Exercise prompt.
Copy, word for word, the lines of the entries below between the one with "least 16 bytes" and the one with "instead (R192). -/", inclusive, and leave out everything else.

Records for processing.

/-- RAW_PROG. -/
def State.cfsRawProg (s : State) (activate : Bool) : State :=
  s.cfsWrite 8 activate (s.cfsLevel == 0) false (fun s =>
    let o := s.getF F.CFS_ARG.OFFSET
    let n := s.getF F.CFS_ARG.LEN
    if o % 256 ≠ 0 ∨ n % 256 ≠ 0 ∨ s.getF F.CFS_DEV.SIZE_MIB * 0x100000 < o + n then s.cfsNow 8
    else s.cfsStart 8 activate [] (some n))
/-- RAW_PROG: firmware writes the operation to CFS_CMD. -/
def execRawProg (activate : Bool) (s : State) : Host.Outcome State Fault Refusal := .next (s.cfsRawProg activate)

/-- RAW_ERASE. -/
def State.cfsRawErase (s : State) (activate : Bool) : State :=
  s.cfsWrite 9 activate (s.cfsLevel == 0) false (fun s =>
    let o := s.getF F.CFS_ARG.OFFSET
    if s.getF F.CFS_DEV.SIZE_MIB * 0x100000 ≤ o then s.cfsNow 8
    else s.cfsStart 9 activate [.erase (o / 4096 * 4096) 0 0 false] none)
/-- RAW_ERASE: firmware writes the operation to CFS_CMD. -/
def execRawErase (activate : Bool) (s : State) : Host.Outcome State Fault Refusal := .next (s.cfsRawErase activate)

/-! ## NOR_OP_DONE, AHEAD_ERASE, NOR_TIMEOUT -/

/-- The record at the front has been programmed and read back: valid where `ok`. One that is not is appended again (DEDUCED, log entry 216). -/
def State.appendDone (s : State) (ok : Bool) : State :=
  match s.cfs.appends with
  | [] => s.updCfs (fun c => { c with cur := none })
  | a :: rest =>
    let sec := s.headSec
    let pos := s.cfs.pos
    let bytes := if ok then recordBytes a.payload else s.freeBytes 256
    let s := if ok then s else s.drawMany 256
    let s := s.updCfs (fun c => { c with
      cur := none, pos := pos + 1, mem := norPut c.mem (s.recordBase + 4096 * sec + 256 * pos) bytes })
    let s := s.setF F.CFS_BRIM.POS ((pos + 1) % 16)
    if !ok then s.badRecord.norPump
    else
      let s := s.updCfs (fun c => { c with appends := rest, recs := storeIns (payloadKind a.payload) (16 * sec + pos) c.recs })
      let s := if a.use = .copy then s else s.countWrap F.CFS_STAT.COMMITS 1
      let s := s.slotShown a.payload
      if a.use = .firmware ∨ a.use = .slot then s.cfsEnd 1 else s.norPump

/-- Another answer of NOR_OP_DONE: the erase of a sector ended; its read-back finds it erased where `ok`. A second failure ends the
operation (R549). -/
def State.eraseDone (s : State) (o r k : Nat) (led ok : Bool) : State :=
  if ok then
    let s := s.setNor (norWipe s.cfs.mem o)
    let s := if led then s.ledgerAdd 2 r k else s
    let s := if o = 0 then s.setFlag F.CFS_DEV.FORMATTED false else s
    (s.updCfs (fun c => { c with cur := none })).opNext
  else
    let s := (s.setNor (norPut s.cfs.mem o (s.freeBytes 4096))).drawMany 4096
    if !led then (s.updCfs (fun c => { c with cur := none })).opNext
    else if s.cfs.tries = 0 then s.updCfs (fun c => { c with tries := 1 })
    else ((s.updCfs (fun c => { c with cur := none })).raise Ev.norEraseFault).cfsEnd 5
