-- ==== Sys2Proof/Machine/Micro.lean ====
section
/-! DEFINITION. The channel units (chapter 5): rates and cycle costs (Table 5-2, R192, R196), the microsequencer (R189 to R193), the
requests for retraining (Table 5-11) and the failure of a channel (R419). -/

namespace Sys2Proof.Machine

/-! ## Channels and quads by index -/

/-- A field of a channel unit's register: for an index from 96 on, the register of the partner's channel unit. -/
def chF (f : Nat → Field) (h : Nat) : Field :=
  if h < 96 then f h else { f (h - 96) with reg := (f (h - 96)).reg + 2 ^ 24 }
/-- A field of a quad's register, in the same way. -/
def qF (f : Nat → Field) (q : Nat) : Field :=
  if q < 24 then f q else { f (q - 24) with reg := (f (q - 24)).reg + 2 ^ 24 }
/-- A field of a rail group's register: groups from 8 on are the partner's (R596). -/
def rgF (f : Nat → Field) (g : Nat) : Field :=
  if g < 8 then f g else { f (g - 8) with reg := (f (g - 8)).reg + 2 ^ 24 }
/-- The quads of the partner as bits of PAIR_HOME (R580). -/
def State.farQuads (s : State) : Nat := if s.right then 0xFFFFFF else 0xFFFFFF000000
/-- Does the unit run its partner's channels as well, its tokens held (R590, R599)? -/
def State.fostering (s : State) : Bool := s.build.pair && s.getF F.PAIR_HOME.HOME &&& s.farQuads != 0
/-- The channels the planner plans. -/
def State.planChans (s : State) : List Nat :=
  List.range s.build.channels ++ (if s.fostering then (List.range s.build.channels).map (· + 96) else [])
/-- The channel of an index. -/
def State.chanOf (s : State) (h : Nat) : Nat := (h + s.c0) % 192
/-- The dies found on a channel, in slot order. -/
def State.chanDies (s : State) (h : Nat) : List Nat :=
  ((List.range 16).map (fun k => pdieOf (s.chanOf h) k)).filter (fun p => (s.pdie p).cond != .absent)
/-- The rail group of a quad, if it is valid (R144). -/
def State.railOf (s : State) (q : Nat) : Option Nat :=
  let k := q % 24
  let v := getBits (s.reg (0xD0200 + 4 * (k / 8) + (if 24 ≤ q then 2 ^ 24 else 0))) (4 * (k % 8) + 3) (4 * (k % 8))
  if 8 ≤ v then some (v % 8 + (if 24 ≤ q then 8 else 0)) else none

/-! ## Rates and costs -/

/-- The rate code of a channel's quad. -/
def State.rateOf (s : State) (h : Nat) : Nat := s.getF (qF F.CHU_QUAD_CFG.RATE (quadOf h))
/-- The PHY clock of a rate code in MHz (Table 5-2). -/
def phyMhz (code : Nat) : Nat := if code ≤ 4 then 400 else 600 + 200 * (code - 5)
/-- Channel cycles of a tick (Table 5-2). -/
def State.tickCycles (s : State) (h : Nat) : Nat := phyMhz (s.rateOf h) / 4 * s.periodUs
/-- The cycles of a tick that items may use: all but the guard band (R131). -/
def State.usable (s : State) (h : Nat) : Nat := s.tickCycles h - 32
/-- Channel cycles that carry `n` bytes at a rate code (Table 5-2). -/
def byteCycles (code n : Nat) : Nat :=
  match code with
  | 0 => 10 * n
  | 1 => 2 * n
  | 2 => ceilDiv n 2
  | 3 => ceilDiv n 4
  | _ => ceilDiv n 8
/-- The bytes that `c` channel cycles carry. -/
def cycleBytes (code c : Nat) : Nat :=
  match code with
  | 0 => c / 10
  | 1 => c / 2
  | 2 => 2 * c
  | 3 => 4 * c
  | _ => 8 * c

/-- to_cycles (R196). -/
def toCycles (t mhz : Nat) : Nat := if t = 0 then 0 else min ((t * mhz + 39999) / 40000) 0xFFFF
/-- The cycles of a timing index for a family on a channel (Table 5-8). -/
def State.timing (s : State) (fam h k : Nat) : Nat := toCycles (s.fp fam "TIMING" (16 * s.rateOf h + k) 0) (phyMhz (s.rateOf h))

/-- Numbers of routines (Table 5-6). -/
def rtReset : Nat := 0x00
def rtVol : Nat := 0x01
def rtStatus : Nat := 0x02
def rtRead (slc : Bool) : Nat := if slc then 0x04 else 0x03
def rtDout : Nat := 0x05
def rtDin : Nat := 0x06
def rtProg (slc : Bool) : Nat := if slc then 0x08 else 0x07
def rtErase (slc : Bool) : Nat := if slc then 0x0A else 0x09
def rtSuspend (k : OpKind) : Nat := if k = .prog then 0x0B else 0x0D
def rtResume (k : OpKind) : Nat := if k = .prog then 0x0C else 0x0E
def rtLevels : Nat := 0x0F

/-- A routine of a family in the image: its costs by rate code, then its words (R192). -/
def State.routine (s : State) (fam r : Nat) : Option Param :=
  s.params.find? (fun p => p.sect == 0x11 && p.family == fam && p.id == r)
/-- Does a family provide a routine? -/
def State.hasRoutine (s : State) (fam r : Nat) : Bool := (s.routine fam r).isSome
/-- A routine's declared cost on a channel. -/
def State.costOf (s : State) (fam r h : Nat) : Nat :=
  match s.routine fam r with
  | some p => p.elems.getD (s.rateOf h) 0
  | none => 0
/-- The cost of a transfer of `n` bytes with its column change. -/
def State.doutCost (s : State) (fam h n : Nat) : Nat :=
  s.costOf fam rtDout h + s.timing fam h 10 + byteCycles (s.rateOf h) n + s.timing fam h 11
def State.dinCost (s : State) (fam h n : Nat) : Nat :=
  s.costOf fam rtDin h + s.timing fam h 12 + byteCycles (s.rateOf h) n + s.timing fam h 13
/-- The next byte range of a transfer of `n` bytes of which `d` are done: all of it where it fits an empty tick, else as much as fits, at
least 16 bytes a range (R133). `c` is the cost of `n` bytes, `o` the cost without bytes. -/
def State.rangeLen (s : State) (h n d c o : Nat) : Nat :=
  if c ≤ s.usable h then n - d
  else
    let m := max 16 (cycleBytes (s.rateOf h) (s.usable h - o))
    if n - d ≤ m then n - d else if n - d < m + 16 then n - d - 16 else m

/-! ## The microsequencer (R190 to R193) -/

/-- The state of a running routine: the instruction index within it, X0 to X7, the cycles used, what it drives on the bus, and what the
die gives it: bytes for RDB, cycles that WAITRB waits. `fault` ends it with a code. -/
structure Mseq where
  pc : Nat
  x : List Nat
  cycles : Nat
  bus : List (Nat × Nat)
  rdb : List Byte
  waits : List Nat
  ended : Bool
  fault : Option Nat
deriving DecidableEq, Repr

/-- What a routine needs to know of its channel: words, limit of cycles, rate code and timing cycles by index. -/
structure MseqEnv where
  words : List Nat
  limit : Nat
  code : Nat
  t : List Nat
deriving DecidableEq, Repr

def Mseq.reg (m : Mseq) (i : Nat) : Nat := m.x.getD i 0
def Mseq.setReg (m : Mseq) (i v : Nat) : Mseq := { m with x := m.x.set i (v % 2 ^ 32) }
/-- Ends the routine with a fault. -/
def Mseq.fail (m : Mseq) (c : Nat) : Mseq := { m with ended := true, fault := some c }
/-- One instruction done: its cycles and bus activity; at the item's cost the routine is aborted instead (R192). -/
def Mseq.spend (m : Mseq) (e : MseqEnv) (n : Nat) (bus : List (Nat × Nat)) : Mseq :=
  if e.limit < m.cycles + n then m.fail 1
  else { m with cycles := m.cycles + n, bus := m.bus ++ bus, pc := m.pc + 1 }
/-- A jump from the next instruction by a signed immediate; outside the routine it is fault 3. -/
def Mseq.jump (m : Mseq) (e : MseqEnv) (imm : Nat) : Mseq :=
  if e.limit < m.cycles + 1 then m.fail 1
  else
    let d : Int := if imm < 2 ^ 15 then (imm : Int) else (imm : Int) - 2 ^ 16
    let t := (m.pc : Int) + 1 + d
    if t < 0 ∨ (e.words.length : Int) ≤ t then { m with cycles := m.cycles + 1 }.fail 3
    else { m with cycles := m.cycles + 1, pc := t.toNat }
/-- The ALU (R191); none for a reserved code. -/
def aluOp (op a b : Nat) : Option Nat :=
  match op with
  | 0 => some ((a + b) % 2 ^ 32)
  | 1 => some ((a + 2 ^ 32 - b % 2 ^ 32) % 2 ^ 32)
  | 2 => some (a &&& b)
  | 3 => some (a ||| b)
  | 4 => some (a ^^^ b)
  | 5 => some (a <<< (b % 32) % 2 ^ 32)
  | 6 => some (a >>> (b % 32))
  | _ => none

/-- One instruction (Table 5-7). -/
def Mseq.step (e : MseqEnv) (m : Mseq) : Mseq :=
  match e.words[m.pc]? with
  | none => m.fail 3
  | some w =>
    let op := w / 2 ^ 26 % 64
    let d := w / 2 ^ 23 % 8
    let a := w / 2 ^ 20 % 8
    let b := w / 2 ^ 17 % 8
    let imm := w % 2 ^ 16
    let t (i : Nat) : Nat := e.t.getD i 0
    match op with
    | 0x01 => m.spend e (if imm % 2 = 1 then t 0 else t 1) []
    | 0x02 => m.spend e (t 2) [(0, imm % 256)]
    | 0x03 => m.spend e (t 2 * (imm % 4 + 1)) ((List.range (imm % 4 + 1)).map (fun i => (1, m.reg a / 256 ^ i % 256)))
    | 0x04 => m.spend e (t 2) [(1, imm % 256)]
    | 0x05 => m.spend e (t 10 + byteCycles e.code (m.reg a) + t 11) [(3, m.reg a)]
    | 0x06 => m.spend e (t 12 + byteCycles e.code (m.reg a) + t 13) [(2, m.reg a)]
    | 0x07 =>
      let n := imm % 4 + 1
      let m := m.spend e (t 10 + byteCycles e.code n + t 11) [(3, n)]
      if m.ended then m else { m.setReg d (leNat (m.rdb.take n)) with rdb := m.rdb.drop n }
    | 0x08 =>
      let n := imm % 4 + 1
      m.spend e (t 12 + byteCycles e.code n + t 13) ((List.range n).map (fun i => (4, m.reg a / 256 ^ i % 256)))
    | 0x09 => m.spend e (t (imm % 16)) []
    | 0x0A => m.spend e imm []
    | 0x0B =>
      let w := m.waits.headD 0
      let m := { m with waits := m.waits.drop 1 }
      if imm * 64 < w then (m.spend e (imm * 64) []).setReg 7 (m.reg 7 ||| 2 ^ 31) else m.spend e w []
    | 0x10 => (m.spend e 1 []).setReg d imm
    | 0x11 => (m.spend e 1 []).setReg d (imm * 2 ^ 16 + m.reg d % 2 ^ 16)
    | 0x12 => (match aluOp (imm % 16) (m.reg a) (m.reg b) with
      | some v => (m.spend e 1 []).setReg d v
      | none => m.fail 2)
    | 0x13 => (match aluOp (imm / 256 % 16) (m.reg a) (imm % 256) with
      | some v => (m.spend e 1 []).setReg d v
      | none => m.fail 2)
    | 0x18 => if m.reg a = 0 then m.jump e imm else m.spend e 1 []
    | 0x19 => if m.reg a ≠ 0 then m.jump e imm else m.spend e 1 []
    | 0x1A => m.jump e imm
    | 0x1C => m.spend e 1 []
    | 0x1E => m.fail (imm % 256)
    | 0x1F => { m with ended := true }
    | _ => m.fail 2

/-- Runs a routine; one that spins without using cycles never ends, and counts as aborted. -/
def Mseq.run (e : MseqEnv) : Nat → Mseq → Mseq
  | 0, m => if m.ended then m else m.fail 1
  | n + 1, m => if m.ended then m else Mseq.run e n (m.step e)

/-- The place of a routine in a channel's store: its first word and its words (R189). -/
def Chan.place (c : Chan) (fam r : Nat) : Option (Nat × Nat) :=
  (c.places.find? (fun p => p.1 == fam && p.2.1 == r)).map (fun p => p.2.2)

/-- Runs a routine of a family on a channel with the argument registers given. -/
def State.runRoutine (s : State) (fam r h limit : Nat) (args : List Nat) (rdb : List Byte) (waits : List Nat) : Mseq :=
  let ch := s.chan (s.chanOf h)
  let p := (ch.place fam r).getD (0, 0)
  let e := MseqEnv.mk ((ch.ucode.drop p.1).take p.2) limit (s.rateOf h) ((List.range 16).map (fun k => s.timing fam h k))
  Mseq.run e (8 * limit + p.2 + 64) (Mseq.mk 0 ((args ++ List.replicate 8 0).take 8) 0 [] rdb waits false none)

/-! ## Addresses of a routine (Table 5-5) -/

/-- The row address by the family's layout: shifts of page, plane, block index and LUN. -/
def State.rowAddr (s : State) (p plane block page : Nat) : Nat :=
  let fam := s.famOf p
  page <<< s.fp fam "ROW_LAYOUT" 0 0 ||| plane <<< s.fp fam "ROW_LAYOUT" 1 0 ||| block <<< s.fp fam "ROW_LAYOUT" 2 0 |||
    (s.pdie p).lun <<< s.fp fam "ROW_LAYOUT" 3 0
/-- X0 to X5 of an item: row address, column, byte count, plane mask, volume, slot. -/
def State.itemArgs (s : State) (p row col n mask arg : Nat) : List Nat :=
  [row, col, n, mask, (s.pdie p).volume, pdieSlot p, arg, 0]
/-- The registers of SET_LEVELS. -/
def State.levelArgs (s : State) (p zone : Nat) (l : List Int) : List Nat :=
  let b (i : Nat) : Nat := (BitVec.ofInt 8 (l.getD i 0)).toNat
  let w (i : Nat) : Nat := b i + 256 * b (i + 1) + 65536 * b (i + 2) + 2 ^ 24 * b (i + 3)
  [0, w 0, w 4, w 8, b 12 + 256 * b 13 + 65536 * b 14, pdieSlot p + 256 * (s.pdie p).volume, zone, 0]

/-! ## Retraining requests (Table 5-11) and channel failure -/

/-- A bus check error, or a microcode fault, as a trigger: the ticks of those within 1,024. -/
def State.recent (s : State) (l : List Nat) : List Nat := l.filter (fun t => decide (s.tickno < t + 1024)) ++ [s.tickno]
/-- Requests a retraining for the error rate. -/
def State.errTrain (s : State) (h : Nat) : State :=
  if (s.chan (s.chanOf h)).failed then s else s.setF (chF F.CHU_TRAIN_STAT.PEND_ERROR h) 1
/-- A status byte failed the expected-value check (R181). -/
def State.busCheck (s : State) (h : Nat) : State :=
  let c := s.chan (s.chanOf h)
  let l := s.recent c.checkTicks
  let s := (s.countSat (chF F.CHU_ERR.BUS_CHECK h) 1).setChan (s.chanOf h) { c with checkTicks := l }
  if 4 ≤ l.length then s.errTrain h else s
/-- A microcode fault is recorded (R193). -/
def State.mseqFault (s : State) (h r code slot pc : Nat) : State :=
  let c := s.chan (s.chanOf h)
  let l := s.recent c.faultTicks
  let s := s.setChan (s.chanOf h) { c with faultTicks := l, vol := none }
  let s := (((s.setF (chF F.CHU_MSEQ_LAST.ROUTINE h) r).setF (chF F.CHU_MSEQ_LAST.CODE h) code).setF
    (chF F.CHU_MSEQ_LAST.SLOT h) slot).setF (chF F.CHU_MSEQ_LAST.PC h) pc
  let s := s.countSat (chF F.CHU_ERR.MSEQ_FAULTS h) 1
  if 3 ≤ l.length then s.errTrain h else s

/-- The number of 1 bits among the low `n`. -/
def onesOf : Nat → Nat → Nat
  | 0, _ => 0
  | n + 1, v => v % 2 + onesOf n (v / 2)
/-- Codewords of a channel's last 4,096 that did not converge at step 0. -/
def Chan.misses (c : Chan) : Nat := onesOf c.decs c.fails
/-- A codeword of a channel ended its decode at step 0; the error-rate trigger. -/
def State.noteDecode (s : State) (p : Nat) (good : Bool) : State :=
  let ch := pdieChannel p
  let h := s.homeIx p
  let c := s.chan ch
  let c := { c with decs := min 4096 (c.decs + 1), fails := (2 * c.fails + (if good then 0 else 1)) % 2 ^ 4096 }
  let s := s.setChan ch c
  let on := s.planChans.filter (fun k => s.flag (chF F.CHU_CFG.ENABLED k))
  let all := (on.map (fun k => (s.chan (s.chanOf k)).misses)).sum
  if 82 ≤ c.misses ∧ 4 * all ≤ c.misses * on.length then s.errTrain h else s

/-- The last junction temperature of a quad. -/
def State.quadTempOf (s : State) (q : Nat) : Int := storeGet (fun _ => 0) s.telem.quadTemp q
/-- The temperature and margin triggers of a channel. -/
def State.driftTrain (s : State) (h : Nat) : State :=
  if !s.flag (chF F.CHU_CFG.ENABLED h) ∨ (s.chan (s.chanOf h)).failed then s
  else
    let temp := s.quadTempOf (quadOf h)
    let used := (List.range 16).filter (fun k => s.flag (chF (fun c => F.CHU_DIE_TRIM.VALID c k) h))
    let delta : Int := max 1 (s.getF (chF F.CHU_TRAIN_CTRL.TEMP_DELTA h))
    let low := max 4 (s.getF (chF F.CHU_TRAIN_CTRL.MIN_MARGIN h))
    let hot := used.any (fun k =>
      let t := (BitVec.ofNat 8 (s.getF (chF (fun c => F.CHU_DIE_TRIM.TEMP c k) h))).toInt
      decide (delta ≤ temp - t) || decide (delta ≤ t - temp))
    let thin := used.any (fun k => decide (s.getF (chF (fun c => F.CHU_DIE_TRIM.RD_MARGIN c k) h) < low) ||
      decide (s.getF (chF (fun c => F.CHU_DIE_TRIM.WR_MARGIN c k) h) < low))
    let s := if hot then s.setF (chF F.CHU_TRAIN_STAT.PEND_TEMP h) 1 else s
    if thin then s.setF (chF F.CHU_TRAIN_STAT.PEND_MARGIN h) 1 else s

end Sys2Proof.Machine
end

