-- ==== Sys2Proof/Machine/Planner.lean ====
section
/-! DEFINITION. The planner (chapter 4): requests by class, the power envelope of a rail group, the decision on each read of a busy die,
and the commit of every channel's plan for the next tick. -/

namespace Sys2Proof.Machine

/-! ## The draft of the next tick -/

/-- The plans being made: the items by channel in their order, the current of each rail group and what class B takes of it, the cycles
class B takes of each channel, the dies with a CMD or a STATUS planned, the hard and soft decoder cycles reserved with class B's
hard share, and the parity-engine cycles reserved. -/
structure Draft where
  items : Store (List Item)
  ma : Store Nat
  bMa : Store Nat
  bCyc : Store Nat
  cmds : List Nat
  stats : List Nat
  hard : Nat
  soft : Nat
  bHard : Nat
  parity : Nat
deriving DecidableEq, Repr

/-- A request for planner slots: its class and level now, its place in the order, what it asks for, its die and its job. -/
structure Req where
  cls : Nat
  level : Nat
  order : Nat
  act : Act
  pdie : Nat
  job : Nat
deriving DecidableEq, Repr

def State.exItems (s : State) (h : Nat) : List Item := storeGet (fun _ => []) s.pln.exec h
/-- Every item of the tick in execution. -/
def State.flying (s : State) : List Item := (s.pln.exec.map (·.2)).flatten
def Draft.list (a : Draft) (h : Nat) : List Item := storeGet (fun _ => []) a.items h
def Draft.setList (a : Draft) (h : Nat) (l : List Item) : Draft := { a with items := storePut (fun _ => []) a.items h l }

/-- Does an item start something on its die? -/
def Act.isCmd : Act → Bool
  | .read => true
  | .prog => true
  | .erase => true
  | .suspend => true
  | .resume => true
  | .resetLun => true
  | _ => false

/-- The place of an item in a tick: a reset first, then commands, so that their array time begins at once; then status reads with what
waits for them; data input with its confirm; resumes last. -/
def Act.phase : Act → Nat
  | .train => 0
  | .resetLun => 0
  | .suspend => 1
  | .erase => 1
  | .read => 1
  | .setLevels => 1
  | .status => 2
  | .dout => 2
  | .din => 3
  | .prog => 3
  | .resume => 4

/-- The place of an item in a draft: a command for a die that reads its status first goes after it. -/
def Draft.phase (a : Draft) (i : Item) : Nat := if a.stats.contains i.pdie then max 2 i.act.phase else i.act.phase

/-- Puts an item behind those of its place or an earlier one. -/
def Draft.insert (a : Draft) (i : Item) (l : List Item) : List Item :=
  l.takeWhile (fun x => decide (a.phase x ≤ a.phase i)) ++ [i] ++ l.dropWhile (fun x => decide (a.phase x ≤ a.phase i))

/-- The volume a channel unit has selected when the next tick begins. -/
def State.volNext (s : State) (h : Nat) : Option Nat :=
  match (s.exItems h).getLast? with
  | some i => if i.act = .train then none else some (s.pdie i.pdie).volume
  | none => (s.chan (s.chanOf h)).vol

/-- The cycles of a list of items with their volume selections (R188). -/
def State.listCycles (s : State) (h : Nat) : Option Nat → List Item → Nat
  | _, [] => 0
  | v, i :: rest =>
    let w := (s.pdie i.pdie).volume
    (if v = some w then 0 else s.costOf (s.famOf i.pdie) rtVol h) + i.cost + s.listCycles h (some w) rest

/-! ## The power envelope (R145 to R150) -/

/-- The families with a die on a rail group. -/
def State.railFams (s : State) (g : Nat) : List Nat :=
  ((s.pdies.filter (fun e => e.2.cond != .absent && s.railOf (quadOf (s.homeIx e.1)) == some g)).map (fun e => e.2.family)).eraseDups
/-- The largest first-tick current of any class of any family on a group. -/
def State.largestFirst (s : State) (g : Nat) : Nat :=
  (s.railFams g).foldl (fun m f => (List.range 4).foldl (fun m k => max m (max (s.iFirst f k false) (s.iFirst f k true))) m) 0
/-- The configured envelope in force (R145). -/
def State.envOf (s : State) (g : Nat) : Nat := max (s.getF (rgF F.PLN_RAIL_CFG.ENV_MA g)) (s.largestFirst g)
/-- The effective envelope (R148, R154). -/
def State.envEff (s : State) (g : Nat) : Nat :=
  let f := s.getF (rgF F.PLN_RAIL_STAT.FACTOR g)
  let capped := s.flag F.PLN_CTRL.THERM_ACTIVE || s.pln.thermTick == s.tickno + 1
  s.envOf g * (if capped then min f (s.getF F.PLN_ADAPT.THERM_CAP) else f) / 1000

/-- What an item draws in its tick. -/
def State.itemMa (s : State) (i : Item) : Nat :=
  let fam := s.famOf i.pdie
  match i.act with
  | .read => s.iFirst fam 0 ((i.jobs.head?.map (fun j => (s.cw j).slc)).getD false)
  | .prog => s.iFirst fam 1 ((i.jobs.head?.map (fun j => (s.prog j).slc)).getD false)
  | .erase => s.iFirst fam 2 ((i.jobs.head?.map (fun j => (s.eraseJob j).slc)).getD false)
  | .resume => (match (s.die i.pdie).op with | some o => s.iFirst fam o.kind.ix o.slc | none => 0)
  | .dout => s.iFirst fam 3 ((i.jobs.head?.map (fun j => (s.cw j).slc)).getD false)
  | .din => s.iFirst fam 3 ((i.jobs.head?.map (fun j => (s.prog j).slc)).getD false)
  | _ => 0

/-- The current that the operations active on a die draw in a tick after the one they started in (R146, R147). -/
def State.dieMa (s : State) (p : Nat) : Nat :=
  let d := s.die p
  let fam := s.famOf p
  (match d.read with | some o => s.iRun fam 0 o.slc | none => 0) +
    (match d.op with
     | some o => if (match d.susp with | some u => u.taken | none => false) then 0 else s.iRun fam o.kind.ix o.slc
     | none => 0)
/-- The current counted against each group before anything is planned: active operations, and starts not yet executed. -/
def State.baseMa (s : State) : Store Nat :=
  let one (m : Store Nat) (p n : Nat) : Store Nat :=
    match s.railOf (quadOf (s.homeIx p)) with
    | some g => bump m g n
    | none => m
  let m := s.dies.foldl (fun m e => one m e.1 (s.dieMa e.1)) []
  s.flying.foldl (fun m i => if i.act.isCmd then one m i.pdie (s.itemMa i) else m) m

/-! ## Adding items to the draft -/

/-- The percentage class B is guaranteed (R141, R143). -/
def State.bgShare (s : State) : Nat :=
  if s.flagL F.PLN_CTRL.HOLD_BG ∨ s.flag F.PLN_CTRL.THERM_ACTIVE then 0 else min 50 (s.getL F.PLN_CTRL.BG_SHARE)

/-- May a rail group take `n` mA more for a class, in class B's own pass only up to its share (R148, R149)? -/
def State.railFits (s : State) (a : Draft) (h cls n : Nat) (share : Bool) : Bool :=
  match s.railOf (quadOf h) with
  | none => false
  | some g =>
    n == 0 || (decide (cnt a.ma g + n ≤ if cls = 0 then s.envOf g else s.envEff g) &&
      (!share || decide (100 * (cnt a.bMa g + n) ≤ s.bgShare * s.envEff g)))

Output.
least 16 bytes a range (R133). `c` is the cost of `n` bytes, `o` the cost without bytes. -/
def State.rangeLen (s : State) (h n d c o : Nat) : Nat :=
  if c ≤ s.usable h then n - d
  else
    let m := max 16 (cycleBytes (s.rateOf h) (s.usable h - o))
    if n - d ≤ m then n - d else if n - d < m + 16 then n - d - 16 else m

/-! ## The microsequencer (R190 to R193) -/

/-- The state of a running routine: the instruction index within it, X0 to X7, the cycles used, what it drives on the bus, and what the
die gives it: bytes for RDB, cycles that WAITRB waits. `fault` ends it with a code. -/
structure Mseq where
  pc : Nat
  x : List Nat
  cycles : Nat
  bus : List (Nat × Nat)
  rdb : List Byte
  waits : List Nat
  ended : Bool
  fault : Option Nat
deriving DecidableEq, Repr

/-- What a routine needs to know of its channel: words, limit of cycles, rate code and timing cycles by index. -/
structure MseqEnv where
  words : List Nat
  limit : Nat
  code : Nat
  t : List Nat
deriving DecidableEq, Repr

def Mseq.reg (m : Mseq) (i : Nat) : Nat := m.x.getD i 0
def Mseq.setReg (m : Mseq) (i v : Nat) : Mseq := { m with x := m.x.set i (v % 2 ^ 32) }
/-- Ends the routine with a fault. -/
def Mseq.fail (m : Mseq) (c : Nat) : Mseq := { m with ended := true, fault := some c }
/-- One instruction done: its cycles and bus activity; at the item's cost the routine is aborted instead (R192). -/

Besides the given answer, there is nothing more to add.